### EXERCISE BRIEF
In the data below, find every line with the word "some" and copy it out.

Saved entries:
□ □ □ □

/-- The registers and predicates an instruction names, with the kinds each chapter gives its operands (R40, R42,
R139, R204, R205, R235 and the encoding tables). -/
def usesOf : Instr → Uses
  | .nop => .mk [] []
  | .bra _ p pen _ => .mk [] (if pen then [p.toNat] else [])
  | .jmpx a _ => .mk [.any a 1] []
  | .exitG => .mk [] []
  | .enrol _ => .mk [] []
  | .park _ => .mk [] []
  | .strike _ => .mk [] []
  | .yieldG => .mk [] []
  | .waitC _ _ _ _ _ _ => .mk [] []
  | .repeatN _ => .mk [] []
  | .trapI _ => .mk [] []
  | .bkpt _ => .mk [] []
  | .sleepI _ => .mk [] []
  | .sleepExpire _ => .mk [] []
  | .srd d sp => .mk [⟨d, sp.regs, sp.regs, if sp.perLane then some false else none⟩] []
  | .swr a _ => .mk [.scal a 1 1] []
  | .tret => .mk [] []
  | .iadd d a b => .alu d 1 [(a, 1), (b, 1)]
  | .isub d a b => .alu d 1 [(a, 1), (b, 1)]
  | .imul d a b => .alu d 1 [(a, 1), (b, 1)]
  | .imulhiI32 d a b => .alu d 1 [(a, 1), (b, 1)]
  | .imulhiUi32 d a b => .alu d 1 [(a, 1), (b, 1)]
  | .iminI32 d a b => .alu d 1 [(a, 1), (b, 1)]
  | .iminUi32 d a b => .alu d 1 [(a, 1), (b, 1)]
  | .imaxI32 d a b => .alu d 1 [(a, 1), (b, 1)]
  | .imaxUi32 d a b => .alu d 1 [(a, 1), (b, 1)]
  | .andR d a b => .alu d 1 [(a, 1), (b, 1)]
  | .orR d a b => .alu d 1 [(a, 1), (b, 1)]
  | .xorR d a b => .alu d 1 [(a, 1), (b, 1)]
  | .shl d a b => .alu d 1 [(a, 1), (b, 1)]
  | .shr d a b => .alu d 1 [(a, 1), (b, 1)]
  | .sar d a b => .alu d 1 [(a, 1), (b, 1)]
  | .rot d a b => .alu d 1 [(a, 1), (b, 1)]
  | .mov d a => .alu d 1 [(a, 1)]
  | .notR d a => .alu d 1 [(a, 1)]
  | .ineg d a => .alu d 1 [(a, 1)]
  | .iabs d a => .alu d 1 [(a, 1)]
  | .clz d a => .alu d 1 [(a, 1)]
  | .popc d a => .alu d 1 [(a, 1)]
  | .brev d a => .alu d 1 [(a, 1)]
  | .iaddsatI32 d a b => .alu d 1 [(a, 1), (b, 1)]
  | .isubsatI32 d a b => .alu d 1 [(a, 1), (b, 1)]
  | .iaddsatUi32 d a b => .alu d 1 [(a, 1), (b, 1)]
  | .iamini d a _ => .alu d 1 [(a, 1)]
  | .iaddi d a _ => .alu d 1 [(a, 1)]
  | .andi d a _ => .alu d 1 [(a, 1)]
  | .ori d a _ => .alu d 1 [(a, 1)]
  | .xori d a _ => .alu d 1 [(a, 1)]
  | .shli d a _ => .alu d 1 [(a, 1)]
  | .shri d a _ => .alu d 1 [(a, 1)]
  | .sari d a _ => .alu d 1 [(a, 1)]
  | .roti d a _ => .alu d 1 [(a, 1)]
  | .movi d _ => .alu d 1 []
  | .movhi d _ => .alu d 1 []
  | .imuli d a _ => .alu d 1 [(a, 1)]
  | .fadd d a b => .alu d 1 [(a, 1), (b, 1)]
  | .fsub d a b => .alu d 1 [(a, 1), (b, 1)]
  | .fmul d a b => .alu d 1 [(a, 1), (b, 1)]
  | .fmin d a b => .alu d 1 [(a, 1), (b, 1)]
  | .fmax d a b => .alu d 1 [(a, 1), (b, 1)]
  | .fabs d a => .alu d 1 [(a, 1)]
  | .fneg d a => .alu d 1 [(a, 1)]
  | .frcp d a => .alu d 1 [(a, 1)]
  | .frsq d a => .alu d 1 [(a, 1)]
  | .fsqrt d a => .alu d 1 [(a, 1)]
  | .fexp2 d a => .alu d 1 [(a, 1)]
  | .flog2 d a => .alu d 1 [(a, 1)]
  | .fsin d a => .alu d 1 [(a, 1)]
  | .fcos d a => .alu d 1 [(a, 1)]
  | .frnd d a _ => .alu d 1 [(a, 1)]
  | .fclass d a => .alu d 1 [(a, 1)]
  | .haddF16 d a b => .alu d 1 [(a, 1), (b, 1)]
  | .hmulF16 d a b => .alu d 1 [(a, 1), (b, 1)]
  | .hminF16 d a b => .alu d 1 [(a, 1), (b, 1)]
  | .hmaxF16 d a b => .alu d 1 [(a, 1), (b, 1)]
  | .haddBf16 d a b => .alu d 1 [(a, 1), (b, 1)]
  | .hmulBf16 d a b => .alu d 1 [(a, 1), (b, 1)]
  | .hminBf16 d a b => .alu d 1 [(a, 1), (b, 1)]
  | .hmaxBf16 d a b => .alu d 1 [(a, 1), (b, 1)]
  | .icmpI32 pd _ a b => .mk [.any a 1, .any b 1] [pd.toNat]
  | .icmpUi32 pd _ a b => .mk [.any a 1, .any b 1] [pd.toNat]
  | .fcmp pd _ a b => .mk [.any a 1, .any b 1] [pd.toNat]
  | .plop pd _ pa pb => .mk [] [pd.toNat, pa.toNat, pb.toNat]
  | .ptov d pa => .mk [.vec d 1] [pa.toNat]
  | .vtop pd a => .mk [.any a 1] [pd.toNat]
  | .qswz d a _ => .mk [.vec d 1, .any a 1] []
  | .qbc d a _ => .mk [.vec d 1, .any a 1] []
  | .lshup d a _ => .mk [.vec d 1, .any a 1] []
  | .lshdn d a _ => .mk [.vec d 1, .any a 1] []
  | .lshfx d a b => .mk [.vec d 1, .any a 1, .any b 1] []
  | .gbal d pa => .mk [.scal d 2 2] [pa.toNat]
  | .grediAdd d a => .mk [.vec d 1, .any a 1] []
  | .grediMin d a => .mk [.vec d 1, .any a 1] []
  | .grediMax d a => .mk [.vec d 1, .any a 1] []
  | .gredfAdd d a => .mk [.vec d 1, .any a 1] []
  | .gscanAdd d a => .mk [.vec d 1, .any a 1] []
  | .rdlane d a _ => .mk [.any d 1, .any a 1] []
  | .wrlane d a _ => .mk [.vec d 1, .scal a 1 1] []
  | .gany pd pa => .mk [] [pd.toNat, pa.toNat]
  | .gall pd pa => .mk [] [pd.toNat, pa.toNat]
  | .xset _ _ _ => .mk [] []
  | .xinc _ _ => .mk [] []
  | .movxr d _ _ => .mk [.vec d 1] []
  | .movxw a _ _ => .mk [.any a 1] []
  | .xrd d _ => .mk [.vec d 1] []
  | .ld d _ sz vi => .load d sz vi
  | .st d _ sz vi => .mk [⟨d, sz.regs, sz.regs, none⟩, .any vi 1] []
  | .lds d a _ => .alu d 1 [(a, 1)]
  | .sts d a _ => .mk [.any d 1, .any a 1] []
  | .sld d _ sz _ => .mk [.scal d sz.regs sz.regs] []
  | .bset a _ => .mk [.scal a 4 1] []
  | .bget d _ => .mk [.scal d 4 1] []
  | .fence _ _ => .mk [] []
  | .tfence _ => .mk [] []
  | .bara d _ => .mk [.scal d 1 1] []
  | .barw a _ => .mk [.scal a 1 1] []
  | .bars _ => .mk [] []
  | .barexp a _ => .mk [.scal a 1 1] []
  | .ctxnew d => .mk [.scal d 1 1] []
  | .ctxtry d pd => .mk [.scal d 1 1] [pd.toNat]
  | .contextTagRegister _ => .mk [] []
  | .ctxset a => .mk [.scal a 1 1] []
  | .ctxretCommit d a => .mk [.scal d 1 1, .scal a 1 1] []
  | .ctxretDrop d a => .mk [.scal d 1 1, .scal a 1 1] []
  | .ctxq d a => .mk [.scal d 1 1, .scal a 1 1] []
  | .accclr _ => .mk [] []
  | .accrel _ => .mk [] []
  | .cvt d a code => if code = 0x24#8 || code = 0x25#8 then .mk [.vec d 1, .any a 1] [] else .alu d 1 [(a, 1)]
  | .pkh d a _ => .alu d 1 [(a, 2)]
  | .upkh d a _ => .alu d 2 [(a, 1)]
  | .qw _ a => .mk [.scal a 1 1] []
  | .qr _ d => .mk [.scal d 1 1] []
  | .qtry pd _ d => .mk [.scal d 1 1] [pd.toNat]
  | .sgret a => .mk [.vec a 1] []
  | .sgstat d _ _ => .mk [.any d 1] []
  | .boost d _ => .mk [.scal d 1 1] []
  | .boostrel => .mk [] []
  | .ffmaF32 d a b c => .alu d 1 [(a, 1), (b, 1), (c, 1)]
  | .hfmaF16 d a b c => .alu d 1 [(a, 1), (b, 1), (c, 1)]
  | .hfmaBf16 d a b c => .alu d 1 [(a, 1), (b, 1), (c, 1)]
  | .imad d a b c => .alu d 1 [(a, 1), (b, 1), (c, 1)]
  | .sel d a b p => .mk [.vec d 1, .any a 1, .any b 1] [p.toNat]
  | .bfe d a _ _ _ => .alu d 1 [(a, 1)]
  | .bfi d a b _ _ => .alu d 1 [(a, 1), (b, 1)]
  | .iamin d a b c => .alu d 1 [(a, 1), (b, 1), (c, 1)]
  | .logt d a b c _ => .alu d 1 [(a, 1), (b, 1), (c, 1)]
  | .dot4I8 d a b c => .alu d 1 [(a, 1), (b, 1), (c, 1)]
  | .spcmp d a c _ _ => .mk [⟨d, 1, 1, some c.isScalar⟩, ⟨a, 2, 2, some c.isScalar⟩, .any c 1] []
  | .iaddk d a _ => .alu d 1 [(a, 1)]
  | .movk d _ => .alu d 1 []
  | .andk d a _ => .alu d 1 [(a, 1)]
  | .ork d a _ => .alu d 1 [(a, 1)]
  | .faddk d a _ => .alu d 1 [(a, 1)]
  | .fmulk d a _ => .alu d 1 [(a, 1)]
  | .ldl d _ sz vi _ => .load d sz vi
  | .stl d _ sz vi _ => .mk [⟨d, sz.regs, sz.regs, none⟩, .any vi 1] []
  | .ldx d _ sz vi k _ => let u := Uses.load d sz vi; .mk (u.regs ++ [.any (.s (Fin.ofNat 64 k.toNat)) 1]) []
  | .atom d _ vi op _ ty _ val => .mk [⟨d, ty.regs, ty.regs, some false⟩, .any vi 1, ⟨val, if op == .cas then 2 * ty.regs else ty.regs, ty.regs, none⟩] []
  | .red _ vi op _ ty _ val => .mk [.any vi 1, ⟨val, if op == .cas then 2 * ty.regs else ty.regs, ty.regs, none⟩] []
  | .atoms d vi op _ ty _ val => .mk [⟨d, ty.regs, ty.regs, some false⟩, .any vi 1, ⟨val, if op == .cas then 2 * ty.regs else ty.regs, ty.regs, none⟩] []
  | .tcopyLd d a b _ _ n _ => .mk [.scal d 1 1, .scal a (n.toNat + 1) 1, .scal b 1 1] []
  | .tcopySt d a b _ _ n _ => .mk [.scal d 1 1, .scal a (n.toNat + 1) 1, .scal b 1 1] []
  | .tcopyiPack d a b _ _ n _ => .mk [.scal d 1 1, .scal a (n.toNat + 1) 1, .scal b 1 1] []
  | .tcopyiUnpack d a b _ _ n _ => .mk [.scal d 1 1, .scal a (n.toNat + 1) 1, .scal b 1 1] []
  | .tmov d a _ _ _ => .mk [.scal d 1 1, .scal a 4 1] []
  | .mma _ a b _ _ _ fmt kb => .mk [.vec a (fmt.dataRegs kb.toNat + fmt.scaleRegs kb.toNat), .scal b 1 1] []
  | .mmaSp _ a b _ _ _ fmt m kb => .mk [.vec a (fmt.dataRegs kb.toNat / 2 + fmt.scaleRegs kb.toNat), .vec m kb.toNat, .scal b 1 1] []
  | .accld a b _ _ _ => .mk [.scal a 1 1, .scal b 1 1] []
  | .accst a b _ _ _ => .mk [.scal a 1 1, .scal b 1 1] []
  | .accrd d _ _ _ => .mk [.vec d 8] []
  | .accwr d _ _ _ => .mk [.vec d 8] []
  | .sgcall d a _ pd => .mk [.vec d 1, .vec a 1] [pd.toNat]
  | .sgloadLoad d a _ => .mk [.scal d 1 1, .scal a 1 1] []
  | .sgloadQual d a _ => .mk [.scal d 1 1, .scal a 2 1] []
  | .sgloadRel d _ => .mk [.scal d 1 1] []
  | .sgloadClr d _ => .mk [.scal d 1 1] []
  | .tdview d a _ => .mk [.scal d 1 1, .scal a 11 1] []
  | .coll d a _ _ => .mk [.scal d 1 1, .scal a 6 1] []
  | .bpset d a _ => .mk [.scal d 1 1, .scal a 5 1] []
  | .wpset d a _ => .mk [.scal d 1 1, .scal a 4 1] []
  | .stepArm d a => .mk [.scal d 1 1, .scal a 2 1] []
  | .stepOff d a => .mk [.scal d 1 1, .scal a 2 1] []
  | .dbrd d a => .mk [.scal d 2 2, .scal a 3 1] []
  | .dbwr d a b => .mk [.scal d 1 1, .scal a 3 1, .scal b 1 1] []
  | .barrd d a => .mk [.scal d 2 2, .scal a 1 1] []
  | .barwr d a b => .mk [.scal d 1 1, .scal a 1 1, .scal b 1 1] []
  | .clauseIssue _ => .mk [] []
  | .activeSetEnter _ => .mk [] []
  | .activeSetLeave _ => .mk [] []
  | .groupAdmit _ => .mk [] []
  | .swapOut _ => .mk [] []
  | .swapIn _ => .mk [] []
  | .groupFree _ => .mk [] []
  | .loadReturn _ _ => .mk [] []
  | .lineArriveHome _ => .mk [] []
  | .atomicPerform _ _ => .mk [] []
  | .cellWaitGrant _ => .mk [] []
  | .tableWalk _ _ _ _ => .mk [] []
  | .meteringWindow => .mk [] []
  | .copyStart _ => .mk [] []
  | .copyLine _ => .mk [] []
  | .copyComplete _ => .mk [] []
  | .matrixCommandExecute _ => .mk [] []
  | .surrogateEvaluate _ _ => .mk [] []
  | .sgloadComplete _ => .mk [] []
  | .recoveryGroupForm _ _ => .mk [] []
  | .retireGranule _ _ _ => .mk [] []
  | .contextRetireComplete _ => .mk [] []
  | .contextStallTimeout _ => .mk [] []
  | .barrierPhaseRelease _ _ => .mk [] []
  | .releaseWindowEnd _ => .mk [] []
  | .trapEntry _ => .mk [] []
  | .watchpointReportDue _ => .mk [] []
  | .timeSlice _ => .mk [] []
  | .preemptDrainTimeout _ => .mk [] []
  | .jobRestore _ => .mk [] []
  | .evict _ _ => .mk [] []
  | .migrate _ _ => .mk [] []
  | .migrationAbandon _ => .mk [] []
  | .placeBlocks _ => .mk [] []
  | .blockCompletion _ => .mk [] []
  | .tagPoolRequest _ _ => .mk [] []
  | .tagPoolGrant _ _ _ => .mk [] []
  | .stallReport _ => .mk [] []
  | .disableReport _ _ => .mk [] []
  | .surrogateDisable _ _ => .mk [] []
  | .trapDispatch _ => .mk [] []
  | .launchComplete _ => .mk [] []
  | .bundleFetch _ _ => .mk [] []
  | .bundleAdmit _ => .mk [] []
  | .bundleRetire _ => .mk [] []
  | .codeLoad _ _ _ => .mk [] []
  | .copyProgramRun _ _ => .mk [] []
  | .surrogateLoadSublaunch _ _ => .mk [] []
  | .collectiveSublaunch _ _ => .mk [] []
  | .collectiveComplete _ _ _ => .mk [] []
  | .boostBoundary => .mk [] []
  | .sustainedPowerLimit => .mk [] []
  | .emergencyPowerLimit => .mk [] []
  | .sliceRatioChange _ _ _ => .mk [] []
  | .sensorSample _ _ => .mk [] []
  | .voltageDroop _ => .mk [] []
  | .coreAvoid _ => .mk [] []
  | .coreReadmit _ => .mk [] []
  | .wearAccumulate => .mk [] []
  | .wearReportRefresh => .mk [] []
  | .retentionEntry _ _ => .mk [] []
  | .retentionExit _ _ _ => .mk [] []
  | .hostLinkDown _ => .mk [] []
  | .hostMemoryAccess _ _ _ _ => .mk [] []
  | .registerJob _ => .mk [] []
  | .unregisterJob _ => .mk [] []
  | .claimFrames _ => .mk [] []
  | .releaseFrames _ => .mk [] []
  | .defineCommunicator _ => .mk [] []
  | .attest _ => .mk [] []
  | .sqWritePointer _ _ _ => .mk [] []
  | .sqEnable _ _ _ => .mk [] []
  | .registerWrite _ _ _ => .mk [] []
  | .granialeFlitReceive _ _ _ => .mk [] []
  | .linkWidthChange _ _ => .mk [] []
  | .powerOnReset _ _ => .mk [] []
  | .illegalInstruction _ _ => .mk [] []
  | .peerLost _ => .mk [] []
  | .hostLinkUp _ => .mk [] []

□ □ □ □

### FINAL ANSWER
  | .srd d sp => .mk [⟨d, sp.regs, sp.regs, if sp.perLane then some false else none⟩] []
  | .spcmp d a c _ _ => .mk [⟨d, 1, 1, some c.isScalar⟩, ⟨a, 2, 2, some c.isScalar⟩, .any c 1] []
  | .atom d _ vi op _ ty _ val => .mk [⟨d, ty.regs, ty.regs, some false⟩, .any vi 1, ⟨val, if op == .cas then 2 * ty.regs else ty.regs, ty.regs, none⟩] []
  | .atoms d vi op _ ty _ val => .mk [⟨d, ty.regs, ty.regs, some false⟩, .any vi 1, ⟨val, if op == .cas then 2 * ty.regs else ty.regs, ty.regs, none⟩] []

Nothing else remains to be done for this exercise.